INPUT DATA:
^^^^^^^^

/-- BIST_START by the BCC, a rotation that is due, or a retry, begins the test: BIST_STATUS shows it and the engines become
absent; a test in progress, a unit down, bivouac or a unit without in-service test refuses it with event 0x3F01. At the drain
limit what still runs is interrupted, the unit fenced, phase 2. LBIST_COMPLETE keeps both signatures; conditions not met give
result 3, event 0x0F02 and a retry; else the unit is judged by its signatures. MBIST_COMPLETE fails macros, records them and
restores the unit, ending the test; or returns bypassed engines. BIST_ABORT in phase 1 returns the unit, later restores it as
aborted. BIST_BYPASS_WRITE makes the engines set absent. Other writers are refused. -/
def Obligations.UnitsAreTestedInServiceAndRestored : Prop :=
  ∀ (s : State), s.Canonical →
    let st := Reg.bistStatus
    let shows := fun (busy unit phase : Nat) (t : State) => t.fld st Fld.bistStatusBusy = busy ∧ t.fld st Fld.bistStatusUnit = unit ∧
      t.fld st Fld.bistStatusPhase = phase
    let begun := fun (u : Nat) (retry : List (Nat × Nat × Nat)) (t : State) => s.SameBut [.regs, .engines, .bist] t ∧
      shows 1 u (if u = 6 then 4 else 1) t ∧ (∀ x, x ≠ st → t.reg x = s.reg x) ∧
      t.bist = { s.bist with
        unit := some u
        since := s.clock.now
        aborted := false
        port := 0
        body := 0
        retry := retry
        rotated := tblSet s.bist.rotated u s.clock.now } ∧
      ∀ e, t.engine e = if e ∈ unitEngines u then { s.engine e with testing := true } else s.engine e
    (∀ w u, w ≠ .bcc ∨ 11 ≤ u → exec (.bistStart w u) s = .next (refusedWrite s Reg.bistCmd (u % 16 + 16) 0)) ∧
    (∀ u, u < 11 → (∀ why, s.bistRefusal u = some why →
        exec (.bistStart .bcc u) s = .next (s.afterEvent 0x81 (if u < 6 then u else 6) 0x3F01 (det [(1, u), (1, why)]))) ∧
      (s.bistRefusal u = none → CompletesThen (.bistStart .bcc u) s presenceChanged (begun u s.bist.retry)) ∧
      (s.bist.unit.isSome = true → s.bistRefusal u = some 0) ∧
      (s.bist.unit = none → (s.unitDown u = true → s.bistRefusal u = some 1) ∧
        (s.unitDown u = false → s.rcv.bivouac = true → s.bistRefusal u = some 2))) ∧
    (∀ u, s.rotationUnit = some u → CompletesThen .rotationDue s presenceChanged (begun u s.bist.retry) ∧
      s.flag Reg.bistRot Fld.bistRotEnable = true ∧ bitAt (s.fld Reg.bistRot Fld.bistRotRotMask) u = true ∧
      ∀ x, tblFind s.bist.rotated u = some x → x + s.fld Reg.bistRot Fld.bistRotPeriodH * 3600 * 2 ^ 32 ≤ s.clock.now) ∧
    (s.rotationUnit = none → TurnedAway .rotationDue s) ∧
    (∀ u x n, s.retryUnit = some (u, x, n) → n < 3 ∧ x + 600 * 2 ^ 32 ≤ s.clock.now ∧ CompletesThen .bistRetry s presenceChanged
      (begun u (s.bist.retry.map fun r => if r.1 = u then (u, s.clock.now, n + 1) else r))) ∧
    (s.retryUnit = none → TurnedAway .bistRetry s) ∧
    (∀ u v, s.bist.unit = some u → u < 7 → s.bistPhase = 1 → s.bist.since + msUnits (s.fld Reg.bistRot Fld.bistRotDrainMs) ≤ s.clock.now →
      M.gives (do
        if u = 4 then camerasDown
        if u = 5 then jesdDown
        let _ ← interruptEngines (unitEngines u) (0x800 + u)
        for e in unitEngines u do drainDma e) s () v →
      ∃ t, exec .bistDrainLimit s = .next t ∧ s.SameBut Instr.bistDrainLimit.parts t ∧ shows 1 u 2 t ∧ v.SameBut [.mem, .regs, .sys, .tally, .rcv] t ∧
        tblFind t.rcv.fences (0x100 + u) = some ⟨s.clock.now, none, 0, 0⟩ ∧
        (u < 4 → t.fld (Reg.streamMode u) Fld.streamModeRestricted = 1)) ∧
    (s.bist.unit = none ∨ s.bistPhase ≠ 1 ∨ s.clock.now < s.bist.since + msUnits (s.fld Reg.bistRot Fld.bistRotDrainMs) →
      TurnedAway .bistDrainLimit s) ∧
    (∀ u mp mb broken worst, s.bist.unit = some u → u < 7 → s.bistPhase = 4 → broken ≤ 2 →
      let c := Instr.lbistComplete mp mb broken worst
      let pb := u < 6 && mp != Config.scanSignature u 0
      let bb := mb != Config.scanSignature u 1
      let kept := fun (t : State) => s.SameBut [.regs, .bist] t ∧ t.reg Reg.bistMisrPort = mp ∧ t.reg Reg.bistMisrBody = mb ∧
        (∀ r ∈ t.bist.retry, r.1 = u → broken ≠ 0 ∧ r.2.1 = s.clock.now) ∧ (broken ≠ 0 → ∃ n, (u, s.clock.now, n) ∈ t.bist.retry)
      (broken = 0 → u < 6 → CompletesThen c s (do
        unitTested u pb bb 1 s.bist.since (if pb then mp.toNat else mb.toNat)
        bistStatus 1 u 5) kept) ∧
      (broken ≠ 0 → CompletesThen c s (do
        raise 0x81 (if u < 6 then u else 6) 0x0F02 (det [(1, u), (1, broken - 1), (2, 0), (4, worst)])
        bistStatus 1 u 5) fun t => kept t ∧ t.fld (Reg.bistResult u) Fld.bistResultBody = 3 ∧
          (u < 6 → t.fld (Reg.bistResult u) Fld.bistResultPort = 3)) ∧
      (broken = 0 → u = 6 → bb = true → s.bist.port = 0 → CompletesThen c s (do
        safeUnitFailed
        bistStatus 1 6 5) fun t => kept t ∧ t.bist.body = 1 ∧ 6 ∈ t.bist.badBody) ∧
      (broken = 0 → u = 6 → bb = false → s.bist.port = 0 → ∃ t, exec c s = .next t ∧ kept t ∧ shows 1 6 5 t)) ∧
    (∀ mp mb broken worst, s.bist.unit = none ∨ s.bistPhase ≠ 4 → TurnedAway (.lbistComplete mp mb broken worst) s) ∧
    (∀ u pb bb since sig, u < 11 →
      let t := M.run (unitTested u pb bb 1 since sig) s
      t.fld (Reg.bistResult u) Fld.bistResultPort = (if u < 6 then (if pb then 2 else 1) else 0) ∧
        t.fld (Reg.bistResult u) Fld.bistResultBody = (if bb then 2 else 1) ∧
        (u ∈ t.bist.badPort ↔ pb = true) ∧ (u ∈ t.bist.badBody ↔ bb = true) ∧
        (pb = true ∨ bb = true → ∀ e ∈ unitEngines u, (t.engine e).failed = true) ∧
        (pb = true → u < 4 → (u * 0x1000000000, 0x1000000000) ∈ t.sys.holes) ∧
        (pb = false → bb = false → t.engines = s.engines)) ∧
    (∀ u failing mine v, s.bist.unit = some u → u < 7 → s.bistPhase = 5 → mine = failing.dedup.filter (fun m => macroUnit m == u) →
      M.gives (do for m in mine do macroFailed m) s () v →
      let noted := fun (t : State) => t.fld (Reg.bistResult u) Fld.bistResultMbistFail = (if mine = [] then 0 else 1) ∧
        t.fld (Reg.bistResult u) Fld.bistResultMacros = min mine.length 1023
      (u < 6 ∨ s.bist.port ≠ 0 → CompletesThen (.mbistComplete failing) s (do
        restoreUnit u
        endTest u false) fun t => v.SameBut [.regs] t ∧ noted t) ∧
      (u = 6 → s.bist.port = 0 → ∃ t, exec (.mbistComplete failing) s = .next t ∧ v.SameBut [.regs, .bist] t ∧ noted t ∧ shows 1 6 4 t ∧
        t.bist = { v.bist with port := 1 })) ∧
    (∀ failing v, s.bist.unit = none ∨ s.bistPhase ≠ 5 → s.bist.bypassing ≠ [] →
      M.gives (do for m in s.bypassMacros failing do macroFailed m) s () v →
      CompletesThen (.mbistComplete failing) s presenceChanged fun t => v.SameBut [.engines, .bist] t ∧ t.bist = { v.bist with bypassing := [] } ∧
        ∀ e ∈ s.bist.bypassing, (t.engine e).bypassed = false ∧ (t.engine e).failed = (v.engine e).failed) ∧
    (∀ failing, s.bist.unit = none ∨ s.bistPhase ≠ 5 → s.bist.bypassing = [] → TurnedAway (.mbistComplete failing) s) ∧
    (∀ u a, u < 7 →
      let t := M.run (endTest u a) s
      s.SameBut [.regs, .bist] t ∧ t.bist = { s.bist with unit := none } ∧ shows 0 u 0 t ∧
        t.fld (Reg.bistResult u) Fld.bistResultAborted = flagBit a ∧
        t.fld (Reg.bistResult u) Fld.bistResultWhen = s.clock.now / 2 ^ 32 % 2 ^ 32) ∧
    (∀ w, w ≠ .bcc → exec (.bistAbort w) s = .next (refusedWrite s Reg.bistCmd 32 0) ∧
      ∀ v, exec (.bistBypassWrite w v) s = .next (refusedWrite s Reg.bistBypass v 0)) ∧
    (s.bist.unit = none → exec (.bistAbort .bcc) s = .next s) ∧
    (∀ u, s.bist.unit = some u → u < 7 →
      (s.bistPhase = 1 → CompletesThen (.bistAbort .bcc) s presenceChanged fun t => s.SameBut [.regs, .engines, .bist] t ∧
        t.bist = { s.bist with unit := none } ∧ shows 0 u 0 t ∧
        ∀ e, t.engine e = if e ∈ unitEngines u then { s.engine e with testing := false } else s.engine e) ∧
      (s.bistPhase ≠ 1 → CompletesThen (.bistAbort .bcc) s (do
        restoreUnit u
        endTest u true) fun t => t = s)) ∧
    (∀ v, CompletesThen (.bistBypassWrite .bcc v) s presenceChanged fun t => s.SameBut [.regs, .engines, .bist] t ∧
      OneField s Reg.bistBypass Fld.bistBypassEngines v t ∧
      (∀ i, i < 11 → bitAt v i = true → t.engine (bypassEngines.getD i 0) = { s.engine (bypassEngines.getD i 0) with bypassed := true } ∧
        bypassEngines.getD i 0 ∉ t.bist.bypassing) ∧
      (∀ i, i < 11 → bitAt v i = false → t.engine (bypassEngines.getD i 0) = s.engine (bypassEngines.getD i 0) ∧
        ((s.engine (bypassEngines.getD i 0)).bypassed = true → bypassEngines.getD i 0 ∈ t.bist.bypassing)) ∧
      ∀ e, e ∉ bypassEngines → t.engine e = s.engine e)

^^^^^^^^

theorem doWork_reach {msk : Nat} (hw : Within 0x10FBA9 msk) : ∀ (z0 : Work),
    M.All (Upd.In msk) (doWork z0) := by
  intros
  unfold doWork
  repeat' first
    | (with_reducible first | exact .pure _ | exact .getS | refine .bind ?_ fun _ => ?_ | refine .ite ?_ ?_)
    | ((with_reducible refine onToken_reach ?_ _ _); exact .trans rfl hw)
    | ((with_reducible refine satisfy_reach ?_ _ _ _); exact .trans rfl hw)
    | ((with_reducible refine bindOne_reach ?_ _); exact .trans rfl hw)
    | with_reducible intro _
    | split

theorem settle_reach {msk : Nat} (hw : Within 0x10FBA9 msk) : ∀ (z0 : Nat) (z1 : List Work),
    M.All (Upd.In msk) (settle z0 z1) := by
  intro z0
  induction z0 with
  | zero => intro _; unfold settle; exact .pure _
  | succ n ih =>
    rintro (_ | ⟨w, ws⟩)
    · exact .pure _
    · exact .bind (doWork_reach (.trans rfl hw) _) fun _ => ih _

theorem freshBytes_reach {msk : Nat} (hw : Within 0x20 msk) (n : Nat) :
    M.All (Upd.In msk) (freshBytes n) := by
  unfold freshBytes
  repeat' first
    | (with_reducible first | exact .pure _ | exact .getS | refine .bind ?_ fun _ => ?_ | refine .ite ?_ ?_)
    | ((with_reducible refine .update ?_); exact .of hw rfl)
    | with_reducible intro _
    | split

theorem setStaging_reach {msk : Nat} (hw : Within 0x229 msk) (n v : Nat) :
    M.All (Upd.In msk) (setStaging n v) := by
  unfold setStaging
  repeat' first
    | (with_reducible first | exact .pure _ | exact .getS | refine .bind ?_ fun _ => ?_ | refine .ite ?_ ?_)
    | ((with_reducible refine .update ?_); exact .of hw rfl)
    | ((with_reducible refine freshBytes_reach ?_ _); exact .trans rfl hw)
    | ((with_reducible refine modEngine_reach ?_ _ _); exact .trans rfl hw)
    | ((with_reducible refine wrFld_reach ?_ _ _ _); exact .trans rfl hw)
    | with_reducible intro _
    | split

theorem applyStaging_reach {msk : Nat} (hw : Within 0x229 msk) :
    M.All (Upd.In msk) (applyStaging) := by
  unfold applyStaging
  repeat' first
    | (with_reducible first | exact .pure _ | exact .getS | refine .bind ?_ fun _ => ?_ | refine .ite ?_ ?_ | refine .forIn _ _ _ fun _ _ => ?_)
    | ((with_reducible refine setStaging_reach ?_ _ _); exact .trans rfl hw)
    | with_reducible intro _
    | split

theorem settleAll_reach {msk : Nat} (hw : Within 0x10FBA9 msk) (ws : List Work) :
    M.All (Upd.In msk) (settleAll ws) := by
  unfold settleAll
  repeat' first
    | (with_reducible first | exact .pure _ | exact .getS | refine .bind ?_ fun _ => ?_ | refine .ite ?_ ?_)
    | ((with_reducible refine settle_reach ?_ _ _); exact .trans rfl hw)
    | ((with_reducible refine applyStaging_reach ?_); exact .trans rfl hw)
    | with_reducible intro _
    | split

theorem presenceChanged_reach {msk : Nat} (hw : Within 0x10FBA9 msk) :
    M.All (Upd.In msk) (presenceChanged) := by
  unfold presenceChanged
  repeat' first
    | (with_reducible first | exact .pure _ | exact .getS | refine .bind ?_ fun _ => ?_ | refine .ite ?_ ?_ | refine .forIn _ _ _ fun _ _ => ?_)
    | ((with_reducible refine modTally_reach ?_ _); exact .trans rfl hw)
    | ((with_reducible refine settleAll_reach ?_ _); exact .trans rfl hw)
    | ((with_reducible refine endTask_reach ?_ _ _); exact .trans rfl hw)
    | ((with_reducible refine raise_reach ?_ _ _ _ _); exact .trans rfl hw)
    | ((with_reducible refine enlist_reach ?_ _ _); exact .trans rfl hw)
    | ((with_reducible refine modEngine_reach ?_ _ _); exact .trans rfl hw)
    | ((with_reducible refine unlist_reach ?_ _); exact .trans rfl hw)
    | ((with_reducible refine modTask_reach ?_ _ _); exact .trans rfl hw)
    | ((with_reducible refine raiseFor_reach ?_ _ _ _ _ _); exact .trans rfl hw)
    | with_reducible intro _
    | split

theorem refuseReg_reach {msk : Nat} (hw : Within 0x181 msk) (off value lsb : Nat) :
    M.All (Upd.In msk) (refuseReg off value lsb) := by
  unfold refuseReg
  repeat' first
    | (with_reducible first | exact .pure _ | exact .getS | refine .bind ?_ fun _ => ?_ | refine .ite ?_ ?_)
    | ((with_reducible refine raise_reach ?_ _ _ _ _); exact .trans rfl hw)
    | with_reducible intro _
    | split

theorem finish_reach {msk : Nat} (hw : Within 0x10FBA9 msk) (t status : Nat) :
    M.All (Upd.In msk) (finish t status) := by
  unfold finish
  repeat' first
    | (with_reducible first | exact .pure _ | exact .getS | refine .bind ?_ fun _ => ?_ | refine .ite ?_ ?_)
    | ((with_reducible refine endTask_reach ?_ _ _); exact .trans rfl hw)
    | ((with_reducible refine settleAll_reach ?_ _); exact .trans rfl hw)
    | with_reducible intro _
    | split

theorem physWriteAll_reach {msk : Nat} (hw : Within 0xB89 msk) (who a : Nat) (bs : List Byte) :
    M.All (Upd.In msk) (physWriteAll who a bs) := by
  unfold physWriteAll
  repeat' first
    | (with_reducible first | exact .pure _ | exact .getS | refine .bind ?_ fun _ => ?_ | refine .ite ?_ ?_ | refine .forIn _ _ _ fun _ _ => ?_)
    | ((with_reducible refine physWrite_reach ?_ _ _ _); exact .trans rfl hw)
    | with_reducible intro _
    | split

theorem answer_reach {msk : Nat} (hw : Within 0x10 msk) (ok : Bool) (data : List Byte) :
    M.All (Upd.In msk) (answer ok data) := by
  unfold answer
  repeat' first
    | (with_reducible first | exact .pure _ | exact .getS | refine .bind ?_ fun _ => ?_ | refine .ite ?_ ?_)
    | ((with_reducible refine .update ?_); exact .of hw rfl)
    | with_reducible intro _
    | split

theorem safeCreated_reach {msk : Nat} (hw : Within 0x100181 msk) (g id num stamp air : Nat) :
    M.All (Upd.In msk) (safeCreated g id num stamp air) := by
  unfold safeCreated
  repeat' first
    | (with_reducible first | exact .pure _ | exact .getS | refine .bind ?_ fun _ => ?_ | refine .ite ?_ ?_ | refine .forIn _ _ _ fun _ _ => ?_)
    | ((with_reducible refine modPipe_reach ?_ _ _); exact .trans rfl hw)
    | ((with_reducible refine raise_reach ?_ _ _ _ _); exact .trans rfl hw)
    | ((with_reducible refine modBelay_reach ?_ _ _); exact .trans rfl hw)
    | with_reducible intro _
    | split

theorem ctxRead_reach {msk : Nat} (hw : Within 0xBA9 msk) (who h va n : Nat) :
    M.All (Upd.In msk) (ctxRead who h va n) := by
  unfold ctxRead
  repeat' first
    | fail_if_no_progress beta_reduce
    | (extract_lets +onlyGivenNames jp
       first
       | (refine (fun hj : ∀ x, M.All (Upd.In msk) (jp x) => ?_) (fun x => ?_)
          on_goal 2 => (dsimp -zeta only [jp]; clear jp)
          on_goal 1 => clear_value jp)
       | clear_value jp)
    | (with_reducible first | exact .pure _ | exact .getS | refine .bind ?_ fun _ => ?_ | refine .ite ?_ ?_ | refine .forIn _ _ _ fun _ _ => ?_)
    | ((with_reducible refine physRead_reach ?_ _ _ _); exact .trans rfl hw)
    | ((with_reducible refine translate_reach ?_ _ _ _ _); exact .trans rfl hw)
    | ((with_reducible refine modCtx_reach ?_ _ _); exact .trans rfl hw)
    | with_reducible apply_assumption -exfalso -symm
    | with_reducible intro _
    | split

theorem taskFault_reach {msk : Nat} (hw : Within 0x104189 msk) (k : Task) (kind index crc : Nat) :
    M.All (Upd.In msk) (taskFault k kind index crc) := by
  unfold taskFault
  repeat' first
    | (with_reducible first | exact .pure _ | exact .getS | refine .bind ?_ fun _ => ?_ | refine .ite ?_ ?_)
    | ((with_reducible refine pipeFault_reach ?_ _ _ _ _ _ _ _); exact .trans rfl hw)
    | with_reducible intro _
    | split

^^^^^^^^

TASK DETAILS: For the records above, state how many lines contain the string "TurnedAway", with no added text.

EXPECTED ANSWER: 5